__Exercise aim__: Below are lines of data; restate word for word those running from the line containing "decode (.bus .word 0x10C00000096#42)" to the line containing "(∀ code ops, inp.stim", inclusive, and no others.
*** Dataset content Section Begins ***
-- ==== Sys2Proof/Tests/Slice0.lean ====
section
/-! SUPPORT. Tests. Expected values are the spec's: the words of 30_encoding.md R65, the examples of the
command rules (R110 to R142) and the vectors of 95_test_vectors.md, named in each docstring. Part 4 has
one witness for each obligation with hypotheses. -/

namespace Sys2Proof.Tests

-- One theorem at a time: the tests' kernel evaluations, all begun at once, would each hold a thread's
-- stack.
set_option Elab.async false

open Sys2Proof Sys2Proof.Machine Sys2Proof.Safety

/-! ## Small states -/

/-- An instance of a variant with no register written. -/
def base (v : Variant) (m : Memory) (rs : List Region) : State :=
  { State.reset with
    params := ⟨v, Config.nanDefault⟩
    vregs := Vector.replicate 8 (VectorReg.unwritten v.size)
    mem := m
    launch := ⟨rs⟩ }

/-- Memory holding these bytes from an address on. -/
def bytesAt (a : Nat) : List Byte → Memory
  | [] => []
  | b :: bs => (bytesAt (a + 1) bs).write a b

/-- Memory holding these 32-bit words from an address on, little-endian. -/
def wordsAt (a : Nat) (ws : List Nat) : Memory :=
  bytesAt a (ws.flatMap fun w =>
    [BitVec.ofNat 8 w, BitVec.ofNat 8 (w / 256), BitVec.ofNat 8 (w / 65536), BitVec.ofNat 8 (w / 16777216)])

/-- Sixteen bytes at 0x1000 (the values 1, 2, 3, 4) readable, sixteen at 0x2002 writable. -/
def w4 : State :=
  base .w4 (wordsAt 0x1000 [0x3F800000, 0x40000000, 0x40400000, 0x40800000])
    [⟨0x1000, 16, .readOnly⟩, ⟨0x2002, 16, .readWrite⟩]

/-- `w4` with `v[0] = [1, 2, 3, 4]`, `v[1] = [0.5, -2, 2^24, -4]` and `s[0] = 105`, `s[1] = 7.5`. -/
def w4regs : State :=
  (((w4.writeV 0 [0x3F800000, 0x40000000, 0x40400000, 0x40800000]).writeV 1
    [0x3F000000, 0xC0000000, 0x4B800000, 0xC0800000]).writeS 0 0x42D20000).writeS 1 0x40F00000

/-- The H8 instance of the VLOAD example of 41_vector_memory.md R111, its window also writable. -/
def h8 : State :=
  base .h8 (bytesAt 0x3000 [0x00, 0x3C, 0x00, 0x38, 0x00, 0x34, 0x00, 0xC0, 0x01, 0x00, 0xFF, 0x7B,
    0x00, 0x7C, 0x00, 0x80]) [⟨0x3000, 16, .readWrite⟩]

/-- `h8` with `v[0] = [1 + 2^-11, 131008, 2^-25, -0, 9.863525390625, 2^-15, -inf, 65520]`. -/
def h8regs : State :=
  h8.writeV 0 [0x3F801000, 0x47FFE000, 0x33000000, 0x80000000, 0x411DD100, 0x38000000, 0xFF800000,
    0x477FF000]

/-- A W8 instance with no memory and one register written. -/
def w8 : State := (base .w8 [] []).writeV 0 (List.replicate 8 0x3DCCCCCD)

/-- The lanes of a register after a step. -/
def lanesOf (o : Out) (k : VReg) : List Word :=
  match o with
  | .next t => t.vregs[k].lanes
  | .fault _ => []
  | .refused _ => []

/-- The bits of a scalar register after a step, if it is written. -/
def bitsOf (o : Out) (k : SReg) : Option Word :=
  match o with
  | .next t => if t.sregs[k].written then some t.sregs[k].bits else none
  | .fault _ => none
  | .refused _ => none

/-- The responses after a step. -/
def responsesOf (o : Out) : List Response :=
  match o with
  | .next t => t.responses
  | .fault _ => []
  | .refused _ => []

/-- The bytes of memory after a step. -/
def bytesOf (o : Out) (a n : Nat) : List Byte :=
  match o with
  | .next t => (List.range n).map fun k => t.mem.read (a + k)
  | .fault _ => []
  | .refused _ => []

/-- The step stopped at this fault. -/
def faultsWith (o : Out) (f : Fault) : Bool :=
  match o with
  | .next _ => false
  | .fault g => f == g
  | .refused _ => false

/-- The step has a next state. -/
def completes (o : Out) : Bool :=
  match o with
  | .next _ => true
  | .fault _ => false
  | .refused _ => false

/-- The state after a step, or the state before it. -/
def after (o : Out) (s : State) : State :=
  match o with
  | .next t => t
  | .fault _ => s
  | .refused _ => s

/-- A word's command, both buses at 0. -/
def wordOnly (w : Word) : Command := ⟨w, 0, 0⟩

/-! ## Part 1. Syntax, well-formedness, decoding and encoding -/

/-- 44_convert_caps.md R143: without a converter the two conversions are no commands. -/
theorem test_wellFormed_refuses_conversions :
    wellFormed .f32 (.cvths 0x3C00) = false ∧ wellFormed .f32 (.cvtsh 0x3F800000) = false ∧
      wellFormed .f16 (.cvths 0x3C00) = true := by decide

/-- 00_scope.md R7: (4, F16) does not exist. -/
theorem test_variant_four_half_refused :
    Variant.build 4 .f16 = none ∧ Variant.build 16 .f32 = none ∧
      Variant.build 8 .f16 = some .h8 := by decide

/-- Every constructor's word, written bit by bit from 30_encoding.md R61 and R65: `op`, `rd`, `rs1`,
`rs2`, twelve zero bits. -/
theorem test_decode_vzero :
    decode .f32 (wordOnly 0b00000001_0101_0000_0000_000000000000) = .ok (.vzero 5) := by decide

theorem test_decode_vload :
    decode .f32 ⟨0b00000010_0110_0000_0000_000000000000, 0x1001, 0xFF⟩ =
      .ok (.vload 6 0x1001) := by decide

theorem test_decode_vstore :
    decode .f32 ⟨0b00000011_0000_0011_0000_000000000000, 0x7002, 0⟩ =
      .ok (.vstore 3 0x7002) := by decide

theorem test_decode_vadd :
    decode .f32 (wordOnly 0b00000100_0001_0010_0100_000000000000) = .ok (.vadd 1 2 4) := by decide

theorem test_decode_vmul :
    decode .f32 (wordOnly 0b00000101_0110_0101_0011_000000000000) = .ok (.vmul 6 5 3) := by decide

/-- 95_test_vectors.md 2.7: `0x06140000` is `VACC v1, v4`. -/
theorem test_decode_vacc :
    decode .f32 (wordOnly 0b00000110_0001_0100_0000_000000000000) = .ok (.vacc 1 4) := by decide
*** Dataset content Section Ends ***
*** Dataset content Section Begins ***
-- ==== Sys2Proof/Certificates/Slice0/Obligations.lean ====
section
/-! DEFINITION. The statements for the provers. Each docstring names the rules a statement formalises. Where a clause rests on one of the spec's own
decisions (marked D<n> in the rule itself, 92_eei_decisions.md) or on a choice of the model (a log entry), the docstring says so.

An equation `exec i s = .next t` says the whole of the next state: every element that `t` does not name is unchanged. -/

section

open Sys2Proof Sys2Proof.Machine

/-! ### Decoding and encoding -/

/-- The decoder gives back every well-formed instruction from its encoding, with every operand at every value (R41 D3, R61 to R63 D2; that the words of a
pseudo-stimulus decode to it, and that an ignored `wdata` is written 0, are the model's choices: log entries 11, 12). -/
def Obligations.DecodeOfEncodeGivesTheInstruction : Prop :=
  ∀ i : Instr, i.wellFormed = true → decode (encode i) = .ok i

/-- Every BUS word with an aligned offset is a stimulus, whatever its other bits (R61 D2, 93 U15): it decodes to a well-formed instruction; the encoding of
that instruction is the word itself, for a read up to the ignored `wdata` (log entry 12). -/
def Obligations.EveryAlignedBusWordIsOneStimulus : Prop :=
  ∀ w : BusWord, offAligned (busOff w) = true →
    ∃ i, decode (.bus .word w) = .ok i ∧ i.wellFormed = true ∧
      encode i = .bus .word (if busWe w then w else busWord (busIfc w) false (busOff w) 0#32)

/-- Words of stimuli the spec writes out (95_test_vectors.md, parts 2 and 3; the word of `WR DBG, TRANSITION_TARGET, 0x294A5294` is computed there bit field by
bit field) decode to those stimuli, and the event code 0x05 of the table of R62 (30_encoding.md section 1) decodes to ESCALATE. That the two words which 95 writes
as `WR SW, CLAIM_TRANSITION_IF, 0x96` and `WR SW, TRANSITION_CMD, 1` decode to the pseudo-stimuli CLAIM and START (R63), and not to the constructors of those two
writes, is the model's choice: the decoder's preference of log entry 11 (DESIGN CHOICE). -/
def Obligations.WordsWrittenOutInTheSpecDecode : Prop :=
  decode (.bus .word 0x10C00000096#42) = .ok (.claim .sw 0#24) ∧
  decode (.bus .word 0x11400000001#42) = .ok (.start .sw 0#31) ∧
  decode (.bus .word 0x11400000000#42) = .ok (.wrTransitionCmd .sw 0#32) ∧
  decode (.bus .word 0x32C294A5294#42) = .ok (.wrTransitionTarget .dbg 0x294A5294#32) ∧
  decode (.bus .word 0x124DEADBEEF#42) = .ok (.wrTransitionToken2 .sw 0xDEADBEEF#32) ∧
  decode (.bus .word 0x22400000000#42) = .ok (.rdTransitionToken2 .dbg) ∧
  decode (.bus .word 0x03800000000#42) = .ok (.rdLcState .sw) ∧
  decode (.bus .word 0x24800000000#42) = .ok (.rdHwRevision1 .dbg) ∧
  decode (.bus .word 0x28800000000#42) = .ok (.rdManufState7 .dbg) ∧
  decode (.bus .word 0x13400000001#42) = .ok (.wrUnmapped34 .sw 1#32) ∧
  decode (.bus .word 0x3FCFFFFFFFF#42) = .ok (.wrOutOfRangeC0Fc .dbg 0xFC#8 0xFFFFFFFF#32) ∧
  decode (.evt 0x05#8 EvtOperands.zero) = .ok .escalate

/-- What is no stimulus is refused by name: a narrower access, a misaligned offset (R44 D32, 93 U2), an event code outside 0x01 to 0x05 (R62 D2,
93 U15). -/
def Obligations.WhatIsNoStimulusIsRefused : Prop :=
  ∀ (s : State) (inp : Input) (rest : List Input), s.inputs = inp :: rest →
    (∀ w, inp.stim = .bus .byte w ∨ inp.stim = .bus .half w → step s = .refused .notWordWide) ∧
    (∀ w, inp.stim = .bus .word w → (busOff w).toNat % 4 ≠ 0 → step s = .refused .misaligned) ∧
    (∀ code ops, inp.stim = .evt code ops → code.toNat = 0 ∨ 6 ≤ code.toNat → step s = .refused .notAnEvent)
*** Dataset content Section Ends ***
*** Dataset content Section Begins ***
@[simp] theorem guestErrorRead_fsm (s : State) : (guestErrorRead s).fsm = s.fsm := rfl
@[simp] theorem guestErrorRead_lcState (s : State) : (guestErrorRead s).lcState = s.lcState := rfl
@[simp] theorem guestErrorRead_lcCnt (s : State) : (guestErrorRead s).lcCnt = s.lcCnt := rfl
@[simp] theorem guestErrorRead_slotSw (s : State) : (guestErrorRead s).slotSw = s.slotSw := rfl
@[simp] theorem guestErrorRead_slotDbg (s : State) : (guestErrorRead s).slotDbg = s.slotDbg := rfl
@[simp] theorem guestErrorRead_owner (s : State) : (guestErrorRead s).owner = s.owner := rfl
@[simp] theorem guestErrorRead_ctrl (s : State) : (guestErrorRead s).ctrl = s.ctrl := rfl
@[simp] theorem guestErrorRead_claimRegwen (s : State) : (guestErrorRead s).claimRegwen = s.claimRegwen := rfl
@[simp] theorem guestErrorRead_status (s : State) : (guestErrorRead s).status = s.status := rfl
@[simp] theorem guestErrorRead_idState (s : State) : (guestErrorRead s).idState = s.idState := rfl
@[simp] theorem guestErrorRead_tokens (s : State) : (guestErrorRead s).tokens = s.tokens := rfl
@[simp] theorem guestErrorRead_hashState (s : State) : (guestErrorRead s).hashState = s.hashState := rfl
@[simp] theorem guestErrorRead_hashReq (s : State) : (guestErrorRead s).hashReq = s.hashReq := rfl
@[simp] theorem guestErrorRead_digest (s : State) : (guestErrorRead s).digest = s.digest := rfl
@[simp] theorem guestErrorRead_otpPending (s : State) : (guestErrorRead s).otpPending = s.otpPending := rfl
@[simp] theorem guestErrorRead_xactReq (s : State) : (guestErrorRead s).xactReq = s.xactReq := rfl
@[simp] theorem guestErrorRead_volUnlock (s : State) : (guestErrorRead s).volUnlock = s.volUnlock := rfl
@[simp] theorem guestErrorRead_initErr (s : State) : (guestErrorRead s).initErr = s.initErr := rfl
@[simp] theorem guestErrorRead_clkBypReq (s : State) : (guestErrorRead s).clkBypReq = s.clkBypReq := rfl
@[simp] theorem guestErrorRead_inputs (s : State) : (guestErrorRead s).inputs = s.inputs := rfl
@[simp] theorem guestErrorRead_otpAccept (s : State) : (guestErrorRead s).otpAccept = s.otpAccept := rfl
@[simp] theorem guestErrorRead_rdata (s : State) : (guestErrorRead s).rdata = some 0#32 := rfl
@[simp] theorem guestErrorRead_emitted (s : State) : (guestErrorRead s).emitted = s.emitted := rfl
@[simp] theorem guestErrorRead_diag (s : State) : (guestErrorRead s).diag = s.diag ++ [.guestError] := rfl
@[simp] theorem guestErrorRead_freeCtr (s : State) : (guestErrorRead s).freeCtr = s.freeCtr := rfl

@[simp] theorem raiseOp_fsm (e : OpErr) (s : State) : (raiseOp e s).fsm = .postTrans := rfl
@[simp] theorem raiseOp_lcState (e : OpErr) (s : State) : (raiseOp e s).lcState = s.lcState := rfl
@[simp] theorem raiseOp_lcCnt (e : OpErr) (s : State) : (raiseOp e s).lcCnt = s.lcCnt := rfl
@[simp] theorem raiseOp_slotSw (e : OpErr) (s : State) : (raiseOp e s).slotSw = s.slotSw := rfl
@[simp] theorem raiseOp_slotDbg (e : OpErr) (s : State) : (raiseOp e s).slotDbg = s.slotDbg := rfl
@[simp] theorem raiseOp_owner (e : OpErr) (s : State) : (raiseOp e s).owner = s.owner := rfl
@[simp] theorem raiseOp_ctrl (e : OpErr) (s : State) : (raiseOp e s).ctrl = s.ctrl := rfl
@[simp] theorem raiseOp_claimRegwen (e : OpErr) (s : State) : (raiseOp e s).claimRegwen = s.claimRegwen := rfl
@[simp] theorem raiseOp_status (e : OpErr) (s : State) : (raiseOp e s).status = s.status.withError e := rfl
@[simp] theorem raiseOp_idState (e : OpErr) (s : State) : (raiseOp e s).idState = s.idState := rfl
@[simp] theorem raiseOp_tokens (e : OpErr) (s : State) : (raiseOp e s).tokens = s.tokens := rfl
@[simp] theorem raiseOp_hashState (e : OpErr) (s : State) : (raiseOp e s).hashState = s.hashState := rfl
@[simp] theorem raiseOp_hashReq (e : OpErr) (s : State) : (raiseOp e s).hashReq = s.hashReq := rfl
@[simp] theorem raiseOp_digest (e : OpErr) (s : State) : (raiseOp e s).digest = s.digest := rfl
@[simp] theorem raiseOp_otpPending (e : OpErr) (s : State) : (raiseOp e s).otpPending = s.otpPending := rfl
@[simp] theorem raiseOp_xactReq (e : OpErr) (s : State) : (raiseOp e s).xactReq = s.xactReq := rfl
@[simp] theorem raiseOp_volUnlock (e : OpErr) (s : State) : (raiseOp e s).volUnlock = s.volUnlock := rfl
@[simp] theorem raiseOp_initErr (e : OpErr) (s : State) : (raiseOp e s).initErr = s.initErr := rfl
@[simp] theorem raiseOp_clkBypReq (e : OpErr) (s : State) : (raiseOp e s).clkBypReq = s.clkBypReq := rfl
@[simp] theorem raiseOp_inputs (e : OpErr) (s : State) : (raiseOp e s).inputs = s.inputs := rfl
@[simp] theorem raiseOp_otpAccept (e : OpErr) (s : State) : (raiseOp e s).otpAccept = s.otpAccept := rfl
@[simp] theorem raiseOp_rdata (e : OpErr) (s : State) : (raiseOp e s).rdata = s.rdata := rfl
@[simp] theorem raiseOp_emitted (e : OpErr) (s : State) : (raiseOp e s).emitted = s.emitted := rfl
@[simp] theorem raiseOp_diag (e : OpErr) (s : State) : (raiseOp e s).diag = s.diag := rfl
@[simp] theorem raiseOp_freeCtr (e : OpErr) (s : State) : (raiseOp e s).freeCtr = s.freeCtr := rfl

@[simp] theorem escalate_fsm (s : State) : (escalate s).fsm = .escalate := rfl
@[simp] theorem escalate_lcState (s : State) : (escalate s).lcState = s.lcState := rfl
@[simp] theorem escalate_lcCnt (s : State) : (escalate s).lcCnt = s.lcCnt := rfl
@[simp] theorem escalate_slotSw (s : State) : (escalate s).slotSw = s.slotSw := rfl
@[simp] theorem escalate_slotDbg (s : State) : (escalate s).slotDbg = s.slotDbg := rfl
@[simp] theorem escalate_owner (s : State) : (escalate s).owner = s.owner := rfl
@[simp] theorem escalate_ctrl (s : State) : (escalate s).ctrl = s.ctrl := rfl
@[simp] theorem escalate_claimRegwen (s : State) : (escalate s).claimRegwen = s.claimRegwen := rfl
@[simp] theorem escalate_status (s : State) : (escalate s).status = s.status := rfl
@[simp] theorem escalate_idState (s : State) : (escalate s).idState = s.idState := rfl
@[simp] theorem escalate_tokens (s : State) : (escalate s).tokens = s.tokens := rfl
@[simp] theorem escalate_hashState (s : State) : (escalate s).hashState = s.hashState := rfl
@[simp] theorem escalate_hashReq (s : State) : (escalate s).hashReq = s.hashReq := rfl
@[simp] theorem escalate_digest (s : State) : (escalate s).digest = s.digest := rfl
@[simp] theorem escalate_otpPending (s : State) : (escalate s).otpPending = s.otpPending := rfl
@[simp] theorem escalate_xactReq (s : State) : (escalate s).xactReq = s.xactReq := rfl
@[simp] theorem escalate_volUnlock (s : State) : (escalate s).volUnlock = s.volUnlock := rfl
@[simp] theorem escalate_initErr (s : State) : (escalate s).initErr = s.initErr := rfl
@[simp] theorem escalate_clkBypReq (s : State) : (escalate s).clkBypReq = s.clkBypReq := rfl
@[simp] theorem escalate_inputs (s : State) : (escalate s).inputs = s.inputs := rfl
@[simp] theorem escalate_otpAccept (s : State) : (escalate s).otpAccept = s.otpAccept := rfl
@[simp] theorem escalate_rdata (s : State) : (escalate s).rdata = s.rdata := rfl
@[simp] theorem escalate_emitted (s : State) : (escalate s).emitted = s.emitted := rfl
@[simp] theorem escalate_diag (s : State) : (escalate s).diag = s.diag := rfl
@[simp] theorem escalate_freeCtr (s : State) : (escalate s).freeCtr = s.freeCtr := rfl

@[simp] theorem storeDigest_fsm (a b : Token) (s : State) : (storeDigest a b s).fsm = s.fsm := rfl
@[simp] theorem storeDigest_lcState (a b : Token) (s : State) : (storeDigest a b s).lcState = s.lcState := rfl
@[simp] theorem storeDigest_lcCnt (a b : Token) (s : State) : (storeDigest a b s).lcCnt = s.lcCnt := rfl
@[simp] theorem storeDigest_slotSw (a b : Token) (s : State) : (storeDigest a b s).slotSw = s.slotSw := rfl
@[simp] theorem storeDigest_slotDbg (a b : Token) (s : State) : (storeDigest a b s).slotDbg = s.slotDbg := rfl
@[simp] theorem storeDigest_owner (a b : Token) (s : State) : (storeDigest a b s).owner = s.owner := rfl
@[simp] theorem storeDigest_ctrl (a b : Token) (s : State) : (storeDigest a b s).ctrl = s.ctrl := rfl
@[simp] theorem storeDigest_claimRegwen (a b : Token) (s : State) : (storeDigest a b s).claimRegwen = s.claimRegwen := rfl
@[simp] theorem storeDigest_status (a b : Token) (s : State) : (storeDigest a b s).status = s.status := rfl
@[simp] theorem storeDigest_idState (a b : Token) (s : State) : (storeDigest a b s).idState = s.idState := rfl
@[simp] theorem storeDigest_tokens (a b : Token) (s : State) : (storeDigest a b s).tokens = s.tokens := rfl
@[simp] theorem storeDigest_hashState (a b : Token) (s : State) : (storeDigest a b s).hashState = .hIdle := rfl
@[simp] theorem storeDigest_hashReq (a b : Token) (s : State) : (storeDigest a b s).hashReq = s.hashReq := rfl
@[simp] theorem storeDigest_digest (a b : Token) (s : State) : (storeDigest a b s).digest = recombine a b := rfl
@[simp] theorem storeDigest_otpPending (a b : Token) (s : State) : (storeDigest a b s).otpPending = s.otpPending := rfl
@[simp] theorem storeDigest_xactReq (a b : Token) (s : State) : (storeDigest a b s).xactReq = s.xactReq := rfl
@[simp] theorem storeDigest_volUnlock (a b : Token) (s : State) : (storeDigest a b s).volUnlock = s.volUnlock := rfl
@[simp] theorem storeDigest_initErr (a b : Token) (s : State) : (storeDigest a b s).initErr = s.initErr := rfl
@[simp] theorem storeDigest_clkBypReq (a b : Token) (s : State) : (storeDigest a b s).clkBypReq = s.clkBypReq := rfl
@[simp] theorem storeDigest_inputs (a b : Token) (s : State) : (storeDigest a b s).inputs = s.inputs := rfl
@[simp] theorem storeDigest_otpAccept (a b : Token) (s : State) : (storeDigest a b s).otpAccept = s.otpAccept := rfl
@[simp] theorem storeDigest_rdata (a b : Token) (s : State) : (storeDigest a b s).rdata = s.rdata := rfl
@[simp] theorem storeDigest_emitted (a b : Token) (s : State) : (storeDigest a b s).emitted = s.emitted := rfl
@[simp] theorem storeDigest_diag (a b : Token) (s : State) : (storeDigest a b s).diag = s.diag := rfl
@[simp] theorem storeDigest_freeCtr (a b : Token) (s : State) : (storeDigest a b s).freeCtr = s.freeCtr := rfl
*** Dataset content Section Ends ***
__Solution to this task__:
  decode (.bus .word 0x10C00000096#42) = .ok (.claim .sw 0#24) ∧
  decode (.bus .word 0x11400000001#42) = .ok (.start .sw 0#31) ∧
  decode (.bus .word 0x11400000000#42) = .ok (.wrTransitionCmd .sw 0#32) ∧
  decode (.bus .word 0x32C294A5294#42) = .ok (.wrTransitionTarget .dbg 0x294A5294#32) ∧
  decode (.bus .word 0x124DEADBEEF#42) = .ok (.wrTransitionToken2 .sw 0xDEADBEEF#32) ∧
  decode (.bus .word 0x22400000000#42) = .ok (.rdTransitionToken2 .dbg) ∧
  decode (.bus .word 0x03800000000#42) = .ok (.rdLcState .sw) ∧
  decode (.bus .word 0x24800000000#42) = .ok (.rdHwRevision1 .dbg) ∧
  decode (.bus .word 0x28800000000#42) = .ok (.rdManufState7 .dbg) ∧
  decode (.bus .word 0x13400000001#42) = .ok (.wrUnmapped34 .sw 1#32) ∧
  decode (.bus .word 0x3FCFFFFFFFF#42) = .ok (.wrOutOfRangeC0Fc .dbg 0xFC#8 0xFFFFFFFF#32) ∧
  decode (.evt 0x05#8 EvtOperands.zero) = .ok .escalate

/-- What is no stimulus is refused by name: a narrower access, a misaligned offset (R44 D32, 93 U2), an event code outside 0x01 to 0x05 (R62 D2,
93 U15). -/
def Obligations.WhatIsNoStimulusIsRefused : Prop :=
  ∀ (s : State) (inp : Input) (rest : List Input), s.inputs = inp :: rest →
    (∀ w, inp.stim = .bus .byte w ∨ inp.stim = .bus .half w → step s = .refused .notWordWide) ∧
    (∀ w, inp.stim = .bus .word w → (busOff w).toNat % 4 ≠ 0 → step s = .refused .misaligned) ∧
    (∀ code ops, inp.stim = .evt code ops → code.toNat = 0 ∨ 6 ≤ code.toNat → step s = .refused .notAnEvent)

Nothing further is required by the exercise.